>>>
-- ==== Sys2Proof/Laws/State.lean ====
section
/-! SUPPORT. One lemma for each field and each update of the records of State, so that no proof unfolds an update. -/

namespace Sys2Proof.Machine

/-! ### State -/

@[simp] theorem State.onHw_hw (s : State) (f : Hw → Hw) : (s.onHw f).hw = f s.hw := rfl
@[simp] theorem State.onHw_mem (s : State) (f : Hw → Hw) : (s.onHw f).mem = s.mem := rfl
@[simp] theorem State.onMem_hw (s : State) (f : Mem → Mem) : (s.onMem f).hw = s.hw := rfl
@[simp] theorem State.onMem_mem (s : State) (f : Mem → Mem) : (s.onMem f).mem = f s.mem := rfl

/-! ### Hw -/

@[simp] theorem Hw.setCore_now (h : Hw) (c : Nat) (k : Core) : (h.setCore c k).now = h.now := rfl
@[simp] theorem Hw.setCore_agenda (h : Hw) (c : Nat) (k : Core) : (h.setCore c k).agenda = h.agenda := rfl
@[simp] theorem Hw.setCore_inputs (h : Hw) (c : Nat) (k : Core) : (h.setCore c k).inputs = h.inputs := rfl
@[simp] theorem Hw.setCore_cur (h : Hw) (c : Nat) (k : Core) : (h.setCore c k).cur = h.cur := rfl
@[simp] theorem Hw.setCore_arg (h : Hw) (c : Nat) (k : Core) : (h.setCore c k).arg = h.arg := rfl
@[simp] theorem Hw.setCore_self (h : Hw) (c : Nat) (k : Core) : (h.setCore c k).self = h.self := rfl
@[simp] theorem Hw.setCore_clusters (h : Hw) (c : Nat) (k : Core) : (h.setCore c k).clusters = h.clusters := rfl
@[simp] theorem Hw.setCore_dies (h : Hw) (c : Nat) (k : Core) : (h.setCore c k).dies = h.dies := rfl
@[simp] theorem Hw.setCore_mods (h : Hw) (c : Nat) (k : Core) : (h.setCore c k).mods = h.mods := rfl
@[simp] theorem Hw.setCore_cells (h : Hw) (c : Nat) (k : Core) : (h.setCore c k).cells = h.cells := rfl
@[simp] theorem Hw.setCore_reds (h : Hw) (c : Nat) (k : Core) : (h.setCore c k).reds = h.reds := rfl
@[simp] theorem Hw.setCore_nodeAt (h : Hw) (c : Nat) (k : Core) : (h.setCore c k).nodeAt = h.nodeAt := rfl
@[simp] theorem Hw.setCore_bookEnds (h : Hw) (c : Nat) (k : Core) : (h.setCore c k).bookEnds = h.bookEnds := rfl
@[simp] theorem Hw.setCore_freeCtr (h : Hw) (c : Nat) (k : Core) : (h.setCore c k).freeCtr = h.freeCtr := rfl
@[simp] theorem Hw.setCore_nextTxn (h : Hw) (c : Nat) (k : Core) : (h.setCore c k).nextTxn = h.nextTxn := rfl

@[simp] theorem Hw.modCore_now (h : Hw) (c : Nat) (f : Core → Core) : (h.modCore c f).now = h.now := rfl
@[simp] theorem Hw.modCore_agenda (h : Hw) (c : Nat) (f : Core → Core) : (h.modCore c f).agenda = h.agenda := rfl
@[simp] theorem Hw.modCore_inputs (h : Hw) (c : Nat) (f : Core → Core) : (h.modCore c f).inputs = h.inputs := rfl
@[simp] theorem Hw.modCore_cur (h : Hw) (c : Nat) (f : Core → Core) : (h.modCore c f).cur = h.cur := rfl
@[simp] theorem Hw.modCore_arg (h : Hw) (c : Nat) (f : Core → Core) : (h.modCore c f).arg = h.arg := rfl
@[simp] theorem Hw.modCore_self (h : Hw) (c : Nat) (f : Core → Core) : (h.modCore c f).self = h.self := rfl
@[simp] theorem Hw.modCore_clusters (h : Hw) (c : Nat) (f : Core → Core) : (h.modCore c f).clusters = h.clusters := rfl
@[simp] theorem Hw.modCore_dies (h : Hw) (c : Nat) (f : Core → Core) : (h.modCore c f).dies = h.dies := rfl
@[simp] theorem Hw.modCore_mods (h : Hw) (c : Nat) (f : Core → Core) : (h.modCore c f).mods = h.mods := rfl
@[simp] theorem Hw.modCore_cells (h : Hw) (c : Nat) (f : Core → Core) : (h.modCore c f).cells = h.cells := rfl
@[simp] theorem Hw.modCore_reds (h : Hw) (c : Nat) (f : Core → Core) : (h.modCore c f).reds = h.reds := rfl
@[simp] theorem Hw.modCore_nodeAt (h : Hw) (c : Nat) (f : Core → Core) : (h.modCore c f).nodeAt = h.nodeAt := rfl
@[simp] theorem Hw.modCore_bookEnds (h : Hw) (c : Nat) (f : Core → Core) : (h.modCore c f).bookEnds = h.bookEnds := rfl
@[simp] theorem Hw.modCore_freeCtr (h : Hw) (c : Nat) (f : Core → Core) : (h.modCore c f).freeCtr = h.freeCtr := rfl
@[simp] theorem Hw.modCore_nextTxn (h : Hw) (c : Nat) (f : Core → Core) : (h.modCore c f).nextTxn = h.nextTxn := rfl

@[simp] theorem Hw.setCtx_now (h : Hw) (c s : Nat) (x : Ctx) : (h.setCtx c s x).now = h.now := rfl
@[simp] theorem Hw.setCtx_agenda (h : Hw) (c s : Nat) (x : Ctx) : (h.setCtx c s x).agenda = h.agenda := rfl
@[simp] theorem Hw.setCtx_inputs (h : Hw) (c s : Nat) (x : Ctx) : (h.setCtx c s x).inputs = h.inputs := rfl
@[simp] theorem Hw.setCtx_cur (h : Hw) (c s : Nat) (x : Ctx) : (h.setCtx c s x).cur = h.cur := rfl
@[simp] theorem Hw.setCtx_arg (h : Hw) (c s : Nat) (x : Ctx) : (h.setCtx c s x).arg = h.arg := rfl
@[simp] theorem Hw.setCtx_self (h : Hw) (c s : Nat) (x : Ctx) : (h.setCtx c s x).self = h.self := rfl
@[simp] theorem Hw.setCtx_clusters (h : Hw) (c s : Nat) (x : Ctx) : (h.setCtx c s x).clusters = h.clusters := rfl
@[simp] theorem Hw.setCtx_dies (h : Hw) (c s : Nat) (x : Ctx) : (h.setCtx c s x).dies = h.dies := rfl
@[simp] theorem Hw.setCtx_mods (h : Hw) (c s : Nat) (x : Ctx) : (h.setCtx c s x).mods = h.mods := rfl
@[simp] theorem Hw.setCtx_cells (h : Hw) (c s : Nat) (x : Ctx) : (h.setCtx c s x).cells = h.cells := rfl
@[simp] theorem Hw.setCtx_reds (h : Hw) (c s : Nat) (x : Ctx) : (h.setCtx c s x).reds = h.reds := rfl
@[simp] theorem Hw.setCtx_nodeAt (h : Hw) (c s : Nat) (x : Ctx) : (h.setCtx c s x).nodeAt = h.nodeAt := rfl
@[simp] theorem Hw.setCtx_bookEnds (h : Hw) (c s : Nat) (x : Ctx) : (h.setCtx c s x).bookEnds = h.bookEnds := rfl
@[simp] theorem Hw.setCtx_freeCtr (h : Hw) (c s : Nat) (x : Ctx) : (h.setCtx c s x).freeCtr = h.freeCtr := rfl
@[simp] theorem Hw.setCtx_nextTxn (h : Hw) (c s : Nat) (x : Ctx) : (h.setCtx c s x).nextTxn = h.nextTxn := rfl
<<<
YOUR TASK - Each entry in the listing is to be copied exactly.

RESULT FOR THIS EXERCISE -
-- ==== Sys2Proof/Laws/State.lean ====
section
/-! SUPPORT. One lemma for each field and each update of the records of State, so that no proof unfolds an update. -/

namespace Sys2Proof.Machine

/-! ### State -/

@[simp] theorem State.onHw_hw (s : State) (f : Hw → Hw) : (s.onHw f).hw = f s.hw := rfl
@[simp] theorem State.onHw_mem (s : State) (f : Hw → Hw) : (s.onHw f).mem = s.mem := rfl
@[simp] theorem State.onMem_hw (s : State) (f : Mem → Mem) : (s.onMem f).hw = s.hw := rfl
@[simp] theorem State.onMem_mem (s : State) (f : Mem → Mem) : (s.onMem f).mem = f s.mem := rfl

/-! ### Hw -/

@[simp] theorem Hw.setCore_now (h : Hw) (c : Nat) (k : Core) : (h.setCore c k).now = h.now := rfl
@[simp] theorem Hw.setCore_agenda (h : Hw) (c : Nat) (k : Core) : (h.setCore c k).agenda = h.agenda := rfl
@[simp] theorem Hw.setCore_inputs (h : Hw) (c : Nat) (k : Core) : (h.setCore c k).inputs = h.inputs := rfl
@[simp] theorem Hw.setCore_cur (h : Hw) (c : Nat) (k : Core) : (h.setCore c k).cur = h.cur := rfl
@[simp] theorem Hw.setCore_arg (h : Hw) (c : Nat) (k : Core) : (h.setCore c k).arg = h.arg := rfl
@[simp] theorem Hw.setCore_self (h : Hw) (c : Nat) (k : Core) : (h.setCore c k).self = h.self := rfl
@[simp] theorem Hw.setCore_clusters (h : Hw) (c : Nat) (k : Core) : (h.setCore c k).clusters = h.clusters := rfl
@[simp] theorem Hw.setCore_dies (h : Hw) (c : Nat) (k : Core) : (h.setCore c k).dies = h.dies := rfl
@[simp] theorem Hw.setCore_mods (h : Hw) (c : Nat) (k : Core) : (h.setCore c k).mods = h.mods := rfl
@[simp] theorem Hw.setCore_cells (h : Hw) (c : Nat) (k : Core) : (h.setCore c k).cells = h.cells := rfl
@[simp] theorem Hw.setCore_reds (h : Hw) (c : Nat) (k : Core) : (h.setCore c k).reds = h.reds := rfl
@[simp] theorem Hw.setCore_nodeAt (h : Hw) (c : Nat) (k : Core) : (h.setCore c k).nodeAt = h.nodeAt := rfl
@[simp] theorem Hw.setCore_bookEnds (h : Hw) (c : Nat) (k : Core) : (h.setCore c k).bookEnds = h.bookEnds := rfl
@[simp] theorem Hw.setCore_freeCtr (h : Hw) (c : Nat) (k : Core) : (h.setCore c k).freeCtr = h.freeCtr := rfl
@[simp] theorem Hw.setCore_nextTxn (h : Hw) (c : Nat) (k : Core) : (h.setCore c k).nextTxn = h.nextTxn := rfl

@[simp] theorem Hw.modCore_now (h : Hw) (c : Nat) (f : Core → Core) : (h.modCore c f).now = h.now := rfl
@[simp] theorem Hw.modCore_agenda (h : Hw) (c : Nat) (f : Core → Core) : (h.modCore c f).agenda = h.agenda := rfl
@[simp] theorem Hw.modCore_inputs (h : Hw) (c : Nat) (f : Core → Core) : (h.modCore c f).inputs = h.inputs := rfl
@[simp] theorem Hw.modCore_cur (h : Hw) (c : Nat) (f : Core → Core) : (h.modCore c f).cur = h.cur := rfl
@[simp] theorem Hw.modCore_arg (h : Hw) (c : Nat) (f : Core → Core) : (h.modCore c f).arg = h.arg := rfl
@[simp] theorem Hw.modCore_self (h : Hw) (c : Nat) (f : Core → Core) : (h.modCore c f).self = h.self := rfl
@[simp] theorem Hw.modCore_clusters (h : Hw) (c : Nat) (f : Core → Core) : (h.modCore c f).clusters = h.clusters := rfl
@[simp] theorem Hw.modCore_dies (h : Hw) (c : Nat) (f : Core → Core) : (h.modCore c f).dies = h.dies := rfl
@[simp] theorem Hw.modCore_mods (h : Hw) (c : Nat) (f : Core → Core) : (h.modCore c f).mods = h.mods := rfl
@[simp] theorem Hw.modCore_cells (h : Hw) (c : Nat) (f : Core → Core) : (h.modCore c f).cells = h.cells := rfl
@[simp] theorem Hw.modCore_reds (h : Hw) (c : Nat) (f : Core → Core) : (h.modCore c f).reds = h.reds := rfl
@[simp] theorem Hw.modCore_nodeAt (h : Hw) (c : Nat) (f : Core → Core) : (h.modCore c f).nodeAt = h.nodeAt := rfl
@[simp] theorem Hw.modCore_bookEnds (h : Hw) (c : Nat) (f : Core → Core) : (h.modCore c f).bookEnds = h.bookEnds := rfl
@[simp] theorem Hw.modCore_freeCtr (h : Hw) (c : Nat) (f : Core → Core) : (h.modCore c f).freeCtr = h.freeCtr := rfl
@[simp] theorem Hw.modCore_nextTxn (h : Hw) (c : Nat) (f : Core → Core) : (h.modCore c f).nextTxn = h.nextTxn := rfl

@[simp] theorem Hw.setCtx_now (h : Hw) (c s : Nat) (x : Ctx) : (h.setCtx c s x).now = h.now := rfl
@[simp] theorem Hw.setCtx_agenda (h : Hw) (c s : Nat) (x : Ctx) : (h.setCtx c s x).agenda = h.agenda := rfl
@[simp] theorem Hw.setCtx_inputs (h : Hw) (c s : Nat) (x : Ctx) : (h.setCtx c s x).inputs = h.inputs := rfl
@[simp] theorem Hw.setCtx_cur (h : Hw) (c s : Nat) (x : Ctx) : (h.setCtx c s x).cur = h.cur := rfl
@[simp] theorem Hw.setCtx_arg (h : Hw) (c s : Nat) (x : Ctx) : (h.setCtx c s x).arg = h.arg := rfl
@[simp] theorem Hw.setCtx_self (h : Hw) (c s : Nat) (x : Ctx) : (h.setCtx c s x).self = h.self := rfl
@[simp] theorem Hw.setCtx_clusters (h : Hw) (c s : Nat) (x : Ctx) : (h.setCtx c s x).clusters = h.clusters := rfl
@[simp] theorem Hw.setCtx_dies (h : Hw) (c s : Nat) (x : Ctx) : (h.setCtx c s x).dies = h.dies := rfl
@[simp] theorem Hw.setCtx_mods (h : Hw) (c s : Nat) (x : Ctx) : (h.setCtx c s x).mods = h.mods := rfl
@[simp] theorem Hw.setCtx_cells (h : Hw) (c s : Nat) (x : Ctx) : (h.setCtx c s x).cells = h.cells := rfl
@[simp] theorem Hw.setCtx_reds (h : Hw) (c s : Nat) (x : Ctx) : (h.setCtx c s x).reds = h.reds := rfl
@[simp] theorem Hw.setCtx_nodeAt (h : Hw) (c s : Nat) (x : Ctx) : (h.setCtx c s x).nodeAt = h.nodeAt := rfl
@[simp] theorem Hw.setCtx_bookEnds (h : Hw) (c s : Nat) (x : Ctx) : (h.setCtx c s x).bookEnds = h.bookEnds := rfl
@[simp] theorem Hw.setCtx_freeCtr (h : Hw) (c s : Nat) (x : Ctx) : (h.setCtx c s x).freeCtr = h.freeCtr := rfl
@[simp] theorem Hw.setCtx_nextTxn (h : Hw) (c s : Nat) (x : Ctx) : (h.setCtx c s x).nextTxn = h.nextTxn := rfl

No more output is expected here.